YOUR INSTRUCTIONS: Return exactly the lines below, starting with the one that has "(s.addressError).regs = s.regs := rfl" and going on through the one that has "(s.addressError).pc = s.pc := rfl".

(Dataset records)
* * * * *
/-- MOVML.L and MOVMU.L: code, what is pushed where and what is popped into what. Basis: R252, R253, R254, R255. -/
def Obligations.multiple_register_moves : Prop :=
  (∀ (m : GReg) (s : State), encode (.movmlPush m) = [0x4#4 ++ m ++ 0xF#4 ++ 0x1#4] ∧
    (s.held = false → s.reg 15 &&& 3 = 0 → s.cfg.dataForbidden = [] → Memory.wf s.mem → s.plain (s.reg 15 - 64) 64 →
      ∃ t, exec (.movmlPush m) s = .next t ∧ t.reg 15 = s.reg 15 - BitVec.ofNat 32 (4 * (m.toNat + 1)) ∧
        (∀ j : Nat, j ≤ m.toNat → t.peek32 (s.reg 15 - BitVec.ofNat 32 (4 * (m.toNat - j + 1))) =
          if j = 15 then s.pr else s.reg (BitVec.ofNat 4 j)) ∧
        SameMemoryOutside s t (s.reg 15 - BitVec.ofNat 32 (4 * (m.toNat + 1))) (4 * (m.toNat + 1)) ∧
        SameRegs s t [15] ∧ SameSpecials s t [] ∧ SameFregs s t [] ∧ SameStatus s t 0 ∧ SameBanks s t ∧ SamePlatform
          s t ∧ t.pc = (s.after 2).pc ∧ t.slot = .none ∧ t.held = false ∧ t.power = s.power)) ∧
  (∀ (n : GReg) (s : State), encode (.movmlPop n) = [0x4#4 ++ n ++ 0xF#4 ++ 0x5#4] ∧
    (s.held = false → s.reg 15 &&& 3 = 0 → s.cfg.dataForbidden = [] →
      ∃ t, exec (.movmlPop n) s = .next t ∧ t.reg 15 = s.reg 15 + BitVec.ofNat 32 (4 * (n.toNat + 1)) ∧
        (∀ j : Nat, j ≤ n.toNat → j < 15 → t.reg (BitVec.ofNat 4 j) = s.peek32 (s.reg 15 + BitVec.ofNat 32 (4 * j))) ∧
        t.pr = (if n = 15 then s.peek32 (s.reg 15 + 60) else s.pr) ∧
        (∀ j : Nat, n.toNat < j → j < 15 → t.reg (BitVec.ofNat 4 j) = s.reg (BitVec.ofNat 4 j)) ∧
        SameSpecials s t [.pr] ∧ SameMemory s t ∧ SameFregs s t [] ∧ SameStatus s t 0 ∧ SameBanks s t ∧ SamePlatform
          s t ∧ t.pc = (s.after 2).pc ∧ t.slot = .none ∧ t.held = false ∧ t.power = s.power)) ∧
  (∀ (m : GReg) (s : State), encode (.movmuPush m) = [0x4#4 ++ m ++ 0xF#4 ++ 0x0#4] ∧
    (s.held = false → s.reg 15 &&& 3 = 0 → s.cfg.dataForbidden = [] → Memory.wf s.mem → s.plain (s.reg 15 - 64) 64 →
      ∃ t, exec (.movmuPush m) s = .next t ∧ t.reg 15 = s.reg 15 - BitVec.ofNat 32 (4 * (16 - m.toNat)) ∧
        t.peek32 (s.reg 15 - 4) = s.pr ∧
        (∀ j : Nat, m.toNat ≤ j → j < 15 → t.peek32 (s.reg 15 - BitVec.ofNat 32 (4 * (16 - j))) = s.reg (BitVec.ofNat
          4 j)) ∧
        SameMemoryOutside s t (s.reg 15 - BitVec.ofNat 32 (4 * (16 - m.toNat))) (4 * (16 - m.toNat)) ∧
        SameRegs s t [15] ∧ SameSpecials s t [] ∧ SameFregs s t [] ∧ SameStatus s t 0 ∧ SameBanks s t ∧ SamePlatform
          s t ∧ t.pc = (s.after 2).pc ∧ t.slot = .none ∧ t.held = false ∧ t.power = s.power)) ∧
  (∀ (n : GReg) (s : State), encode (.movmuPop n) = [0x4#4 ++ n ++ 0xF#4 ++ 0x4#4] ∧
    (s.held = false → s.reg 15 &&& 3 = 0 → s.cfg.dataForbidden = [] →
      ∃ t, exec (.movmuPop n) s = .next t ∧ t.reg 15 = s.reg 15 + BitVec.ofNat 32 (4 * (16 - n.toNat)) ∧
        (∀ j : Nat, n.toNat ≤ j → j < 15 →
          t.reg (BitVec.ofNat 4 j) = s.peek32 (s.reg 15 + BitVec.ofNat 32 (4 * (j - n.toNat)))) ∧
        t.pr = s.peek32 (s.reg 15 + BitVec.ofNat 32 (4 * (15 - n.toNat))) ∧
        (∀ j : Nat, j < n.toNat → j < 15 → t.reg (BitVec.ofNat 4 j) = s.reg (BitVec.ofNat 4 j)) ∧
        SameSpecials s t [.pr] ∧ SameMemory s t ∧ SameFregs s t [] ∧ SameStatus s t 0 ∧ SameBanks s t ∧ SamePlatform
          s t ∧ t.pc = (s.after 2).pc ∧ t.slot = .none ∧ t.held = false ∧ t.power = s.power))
* * * * *
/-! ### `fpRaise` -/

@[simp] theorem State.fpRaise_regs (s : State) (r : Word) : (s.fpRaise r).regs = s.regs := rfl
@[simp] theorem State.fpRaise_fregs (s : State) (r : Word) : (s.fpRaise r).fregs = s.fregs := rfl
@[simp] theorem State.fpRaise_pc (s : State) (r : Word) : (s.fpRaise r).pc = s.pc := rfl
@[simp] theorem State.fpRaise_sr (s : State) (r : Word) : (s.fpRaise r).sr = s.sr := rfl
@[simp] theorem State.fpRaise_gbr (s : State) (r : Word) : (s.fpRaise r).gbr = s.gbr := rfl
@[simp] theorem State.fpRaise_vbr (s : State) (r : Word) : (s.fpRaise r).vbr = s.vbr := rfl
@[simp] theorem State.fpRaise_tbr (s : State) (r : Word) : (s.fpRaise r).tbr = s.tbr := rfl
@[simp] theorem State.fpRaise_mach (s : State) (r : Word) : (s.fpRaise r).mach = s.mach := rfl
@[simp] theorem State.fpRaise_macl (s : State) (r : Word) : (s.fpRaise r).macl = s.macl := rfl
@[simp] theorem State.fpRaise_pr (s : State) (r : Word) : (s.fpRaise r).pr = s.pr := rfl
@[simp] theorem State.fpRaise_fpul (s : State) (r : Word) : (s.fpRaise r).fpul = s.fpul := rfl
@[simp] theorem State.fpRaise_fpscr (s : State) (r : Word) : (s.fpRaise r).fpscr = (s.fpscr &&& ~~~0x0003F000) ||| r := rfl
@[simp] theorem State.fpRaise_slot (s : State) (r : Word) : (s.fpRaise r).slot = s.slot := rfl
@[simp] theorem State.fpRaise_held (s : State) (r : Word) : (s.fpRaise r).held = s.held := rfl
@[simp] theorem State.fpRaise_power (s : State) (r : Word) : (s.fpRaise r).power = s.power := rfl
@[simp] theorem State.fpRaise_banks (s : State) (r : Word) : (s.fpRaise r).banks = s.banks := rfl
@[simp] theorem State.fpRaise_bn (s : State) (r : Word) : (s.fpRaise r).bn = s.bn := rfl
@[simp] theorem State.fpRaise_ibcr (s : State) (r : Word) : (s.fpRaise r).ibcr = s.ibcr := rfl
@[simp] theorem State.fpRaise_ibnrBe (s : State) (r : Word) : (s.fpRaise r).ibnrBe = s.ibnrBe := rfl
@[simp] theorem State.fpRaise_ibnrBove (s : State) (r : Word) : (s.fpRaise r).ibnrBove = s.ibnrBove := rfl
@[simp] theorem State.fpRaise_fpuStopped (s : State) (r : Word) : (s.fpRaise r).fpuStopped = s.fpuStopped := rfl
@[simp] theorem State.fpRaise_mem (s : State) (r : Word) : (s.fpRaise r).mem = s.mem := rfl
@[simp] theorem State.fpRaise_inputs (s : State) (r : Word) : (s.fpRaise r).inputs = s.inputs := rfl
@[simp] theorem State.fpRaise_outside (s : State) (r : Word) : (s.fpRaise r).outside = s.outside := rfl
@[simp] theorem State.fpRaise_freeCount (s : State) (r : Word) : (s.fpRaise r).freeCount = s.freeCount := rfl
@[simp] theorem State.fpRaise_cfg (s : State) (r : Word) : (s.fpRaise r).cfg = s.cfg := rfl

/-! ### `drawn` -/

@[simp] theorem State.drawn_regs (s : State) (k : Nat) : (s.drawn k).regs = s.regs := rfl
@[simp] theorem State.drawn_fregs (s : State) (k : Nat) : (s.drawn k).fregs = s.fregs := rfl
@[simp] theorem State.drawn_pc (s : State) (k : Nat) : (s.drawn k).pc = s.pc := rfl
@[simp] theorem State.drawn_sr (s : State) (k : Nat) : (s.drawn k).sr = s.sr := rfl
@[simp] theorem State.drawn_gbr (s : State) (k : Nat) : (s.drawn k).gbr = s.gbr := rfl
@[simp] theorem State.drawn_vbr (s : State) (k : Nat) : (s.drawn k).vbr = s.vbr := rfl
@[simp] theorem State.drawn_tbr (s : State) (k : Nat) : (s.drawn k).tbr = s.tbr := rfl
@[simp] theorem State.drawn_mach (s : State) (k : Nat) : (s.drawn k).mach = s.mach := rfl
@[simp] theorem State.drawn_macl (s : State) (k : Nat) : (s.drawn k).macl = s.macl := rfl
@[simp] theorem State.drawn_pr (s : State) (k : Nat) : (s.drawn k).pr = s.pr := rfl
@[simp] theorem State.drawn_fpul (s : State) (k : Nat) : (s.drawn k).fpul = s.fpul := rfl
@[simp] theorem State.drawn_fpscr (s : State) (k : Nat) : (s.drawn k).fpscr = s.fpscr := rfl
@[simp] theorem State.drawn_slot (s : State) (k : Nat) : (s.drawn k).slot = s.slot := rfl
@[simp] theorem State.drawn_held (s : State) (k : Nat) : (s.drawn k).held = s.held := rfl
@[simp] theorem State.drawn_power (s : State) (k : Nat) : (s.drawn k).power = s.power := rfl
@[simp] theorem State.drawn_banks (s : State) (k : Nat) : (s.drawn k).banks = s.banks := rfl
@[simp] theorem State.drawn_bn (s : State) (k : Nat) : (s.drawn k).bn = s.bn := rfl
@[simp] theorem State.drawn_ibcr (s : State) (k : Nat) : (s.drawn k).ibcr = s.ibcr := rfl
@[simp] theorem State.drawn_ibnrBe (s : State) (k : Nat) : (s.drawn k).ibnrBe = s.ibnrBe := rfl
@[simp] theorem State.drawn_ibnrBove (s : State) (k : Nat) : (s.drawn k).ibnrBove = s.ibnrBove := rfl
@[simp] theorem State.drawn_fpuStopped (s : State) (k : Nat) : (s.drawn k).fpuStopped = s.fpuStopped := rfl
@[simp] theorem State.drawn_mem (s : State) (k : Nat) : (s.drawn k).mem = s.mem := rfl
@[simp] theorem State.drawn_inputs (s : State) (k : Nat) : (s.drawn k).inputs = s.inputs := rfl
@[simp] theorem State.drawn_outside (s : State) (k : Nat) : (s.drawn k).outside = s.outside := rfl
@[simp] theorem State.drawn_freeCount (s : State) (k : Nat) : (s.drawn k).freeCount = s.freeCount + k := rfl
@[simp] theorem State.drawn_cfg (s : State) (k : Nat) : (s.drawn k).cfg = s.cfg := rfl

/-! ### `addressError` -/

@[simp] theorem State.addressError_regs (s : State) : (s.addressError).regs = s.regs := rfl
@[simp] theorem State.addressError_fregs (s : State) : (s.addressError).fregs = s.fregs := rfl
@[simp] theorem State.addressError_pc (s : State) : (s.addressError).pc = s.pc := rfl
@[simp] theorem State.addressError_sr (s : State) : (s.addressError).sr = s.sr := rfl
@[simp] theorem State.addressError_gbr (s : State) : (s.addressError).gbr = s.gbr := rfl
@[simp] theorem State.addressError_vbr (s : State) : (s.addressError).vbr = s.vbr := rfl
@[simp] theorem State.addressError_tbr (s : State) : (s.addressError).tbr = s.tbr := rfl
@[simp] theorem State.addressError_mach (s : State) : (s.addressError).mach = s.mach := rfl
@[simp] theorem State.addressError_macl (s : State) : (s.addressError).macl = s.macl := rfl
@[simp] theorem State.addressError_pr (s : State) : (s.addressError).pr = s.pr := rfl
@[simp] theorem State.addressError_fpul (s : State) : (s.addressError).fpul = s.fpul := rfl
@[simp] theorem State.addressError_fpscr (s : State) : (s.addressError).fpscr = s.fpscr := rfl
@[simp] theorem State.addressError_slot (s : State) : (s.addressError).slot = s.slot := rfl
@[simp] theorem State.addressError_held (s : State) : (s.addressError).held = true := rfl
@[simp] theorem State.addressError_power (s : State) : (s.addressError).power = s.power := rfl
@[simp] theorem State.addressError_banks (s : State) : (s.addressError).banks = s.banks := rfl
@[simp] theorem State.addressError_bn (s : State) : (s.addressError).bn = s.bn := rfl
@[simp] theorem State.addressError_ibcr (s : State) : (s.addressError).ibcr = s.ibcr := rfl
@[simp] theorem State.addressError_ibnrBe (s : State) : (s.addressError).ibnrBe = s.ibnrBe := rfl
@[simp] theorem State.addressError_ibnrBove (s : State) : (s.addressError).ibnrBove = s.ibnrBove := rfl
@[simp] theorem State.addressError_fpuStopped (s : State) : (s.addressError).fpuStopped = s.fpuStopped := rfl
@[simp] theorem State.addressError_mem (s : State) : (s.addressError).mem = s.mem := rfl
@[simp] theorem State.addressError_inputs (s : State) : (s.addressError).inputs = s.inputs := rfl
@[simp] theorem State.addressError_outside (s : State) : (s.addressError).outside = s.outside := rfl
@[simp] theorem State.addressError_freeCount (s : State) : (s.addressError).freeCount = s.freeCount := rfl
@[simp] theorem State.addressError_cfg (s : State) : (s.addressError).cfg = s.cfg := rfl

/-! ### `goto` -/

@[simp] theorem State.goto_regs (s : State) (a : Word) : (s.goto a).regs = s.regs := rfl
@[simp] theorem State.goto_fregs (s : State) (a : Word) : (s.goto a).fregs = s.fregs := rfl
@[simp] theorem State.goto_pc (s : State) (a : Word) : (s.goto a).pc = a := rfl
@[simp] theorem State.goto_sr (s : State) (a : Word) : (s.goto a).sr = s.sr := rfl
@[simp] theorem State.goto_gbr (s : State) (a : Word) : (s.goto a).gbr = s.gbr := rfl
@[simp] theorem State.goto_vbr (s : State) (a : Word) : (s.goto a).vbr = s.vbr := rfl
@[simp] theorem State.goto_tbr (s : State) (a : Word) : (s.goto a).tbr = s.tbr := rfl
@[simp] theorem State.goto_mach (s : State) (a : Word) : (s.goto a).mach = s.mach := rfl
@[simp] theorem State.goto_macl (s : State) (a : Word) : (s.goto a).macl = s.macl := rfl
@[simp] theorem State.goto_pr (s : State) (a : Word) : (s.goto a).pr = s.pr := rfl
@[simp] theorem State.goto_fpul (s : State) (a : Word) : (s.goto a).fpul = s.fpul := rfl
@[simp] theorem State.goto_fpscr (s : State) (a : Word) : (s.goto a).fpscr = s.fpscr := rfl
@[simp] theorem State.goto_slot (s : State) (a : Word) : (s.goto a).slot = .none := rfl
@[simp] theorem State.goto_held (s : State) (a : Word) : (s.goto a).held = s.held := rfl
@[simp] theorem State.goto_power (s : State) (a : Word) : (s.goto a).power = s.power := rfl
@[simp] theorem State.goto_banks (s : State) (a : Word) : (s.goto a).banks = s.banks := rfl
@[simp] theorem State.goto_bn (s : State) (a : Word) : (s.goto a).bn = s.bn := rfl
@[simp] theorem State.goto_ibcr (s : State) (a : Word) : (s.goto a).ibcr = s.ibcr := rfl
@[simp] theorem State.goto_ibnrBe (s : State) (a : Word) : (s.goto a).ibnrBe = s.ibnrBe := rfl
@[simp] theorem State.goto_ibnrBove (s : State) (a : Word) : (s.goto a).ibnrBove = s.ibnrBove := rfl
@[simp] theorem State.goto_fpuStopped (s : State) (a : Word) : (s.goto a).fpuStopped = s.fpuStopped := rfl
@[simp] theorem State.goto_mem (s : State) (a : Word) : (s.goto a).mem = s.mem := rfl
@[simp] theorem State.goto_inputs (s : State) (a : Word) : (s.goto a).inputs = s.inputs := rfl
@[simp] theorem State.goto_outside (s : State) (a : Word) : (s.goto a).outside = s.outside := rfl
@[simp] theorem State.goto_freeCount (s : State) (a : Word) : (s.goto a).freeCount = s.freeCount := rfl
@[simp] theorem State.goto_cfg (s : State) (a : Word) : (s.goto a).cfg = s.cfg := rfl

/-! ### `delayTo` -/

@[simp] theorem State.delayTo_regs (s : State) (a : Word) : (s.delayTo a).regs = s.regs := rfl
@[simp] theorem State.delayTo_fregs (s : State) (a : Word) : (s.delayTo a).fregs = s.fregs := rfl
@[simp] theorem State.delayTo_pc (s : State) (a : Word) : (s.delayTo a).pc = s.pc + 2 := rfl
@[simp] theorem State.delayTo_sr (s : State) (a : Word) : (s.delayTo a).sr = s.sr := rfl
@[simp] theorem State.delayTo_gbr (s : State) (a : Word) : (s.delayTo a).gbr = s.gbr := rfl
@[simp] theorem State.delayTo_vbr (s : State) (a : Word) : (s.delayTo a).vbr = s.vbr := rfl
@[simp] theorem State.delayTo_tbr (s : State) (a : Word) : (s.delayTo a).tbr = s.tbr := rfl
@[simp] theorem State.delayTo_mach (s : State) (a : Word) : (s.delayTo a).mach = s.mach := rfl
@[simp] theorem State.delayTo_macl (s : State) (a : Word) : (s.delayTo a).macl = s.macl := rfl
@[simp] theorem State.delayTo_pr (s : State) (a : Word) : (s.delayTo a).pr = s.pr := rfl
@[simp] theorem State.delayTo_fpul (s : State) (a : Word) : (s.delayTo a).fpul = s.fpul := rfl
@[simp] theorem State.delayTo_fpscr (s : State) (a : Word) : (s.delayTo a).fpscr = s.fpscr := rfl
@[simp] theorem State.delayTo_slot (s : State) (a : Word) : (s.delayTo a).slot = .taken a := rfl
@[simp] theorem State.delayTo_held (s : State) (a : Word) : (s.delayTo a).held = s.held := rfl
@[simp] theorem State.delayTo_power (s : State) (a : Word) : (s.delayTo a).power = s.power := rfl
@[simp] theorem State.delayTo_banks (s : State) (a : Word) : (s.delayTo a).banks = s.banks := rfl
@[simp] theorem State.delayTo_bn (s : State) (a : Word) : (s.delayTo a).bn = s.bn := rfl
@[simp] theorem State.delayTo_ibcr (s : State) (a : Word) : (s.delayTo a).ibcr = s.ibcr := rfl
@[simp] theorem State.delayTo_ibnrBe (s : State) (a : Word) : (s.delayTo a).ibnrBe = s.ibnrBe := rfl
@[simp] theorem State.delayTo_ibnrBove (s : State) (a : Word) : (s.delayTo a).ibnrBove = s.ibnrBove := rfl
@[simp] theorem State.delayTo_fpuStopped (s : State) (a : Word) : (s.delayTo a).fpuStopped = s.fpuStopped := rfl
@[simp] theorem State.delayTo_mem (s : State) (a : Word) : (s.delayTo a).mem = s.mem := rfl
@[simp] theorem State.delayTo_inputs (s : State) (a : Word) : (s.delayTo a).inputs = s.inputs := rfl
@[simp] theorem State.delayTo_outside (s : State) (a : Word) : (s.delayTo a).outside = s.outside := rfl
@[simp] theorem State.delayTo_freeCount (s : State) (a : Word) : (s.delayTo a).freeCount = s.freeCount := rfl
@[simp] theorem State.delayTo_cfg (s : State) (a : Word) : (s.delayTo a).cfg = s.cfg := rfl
* * * * *
RESPONSE TO THIS TASK:
@[simp] theorem State.addressError_regs (s : State) : (s.addressError).regs = s.regs := rfl
@[simp] theorem State.addressError_fregs (s : State) : (s.addressError).fregs = s.fregs := rfl
@[simp] theorem State.addressError_pc (s : State) : (s.addressError).pc = s.pc := rfl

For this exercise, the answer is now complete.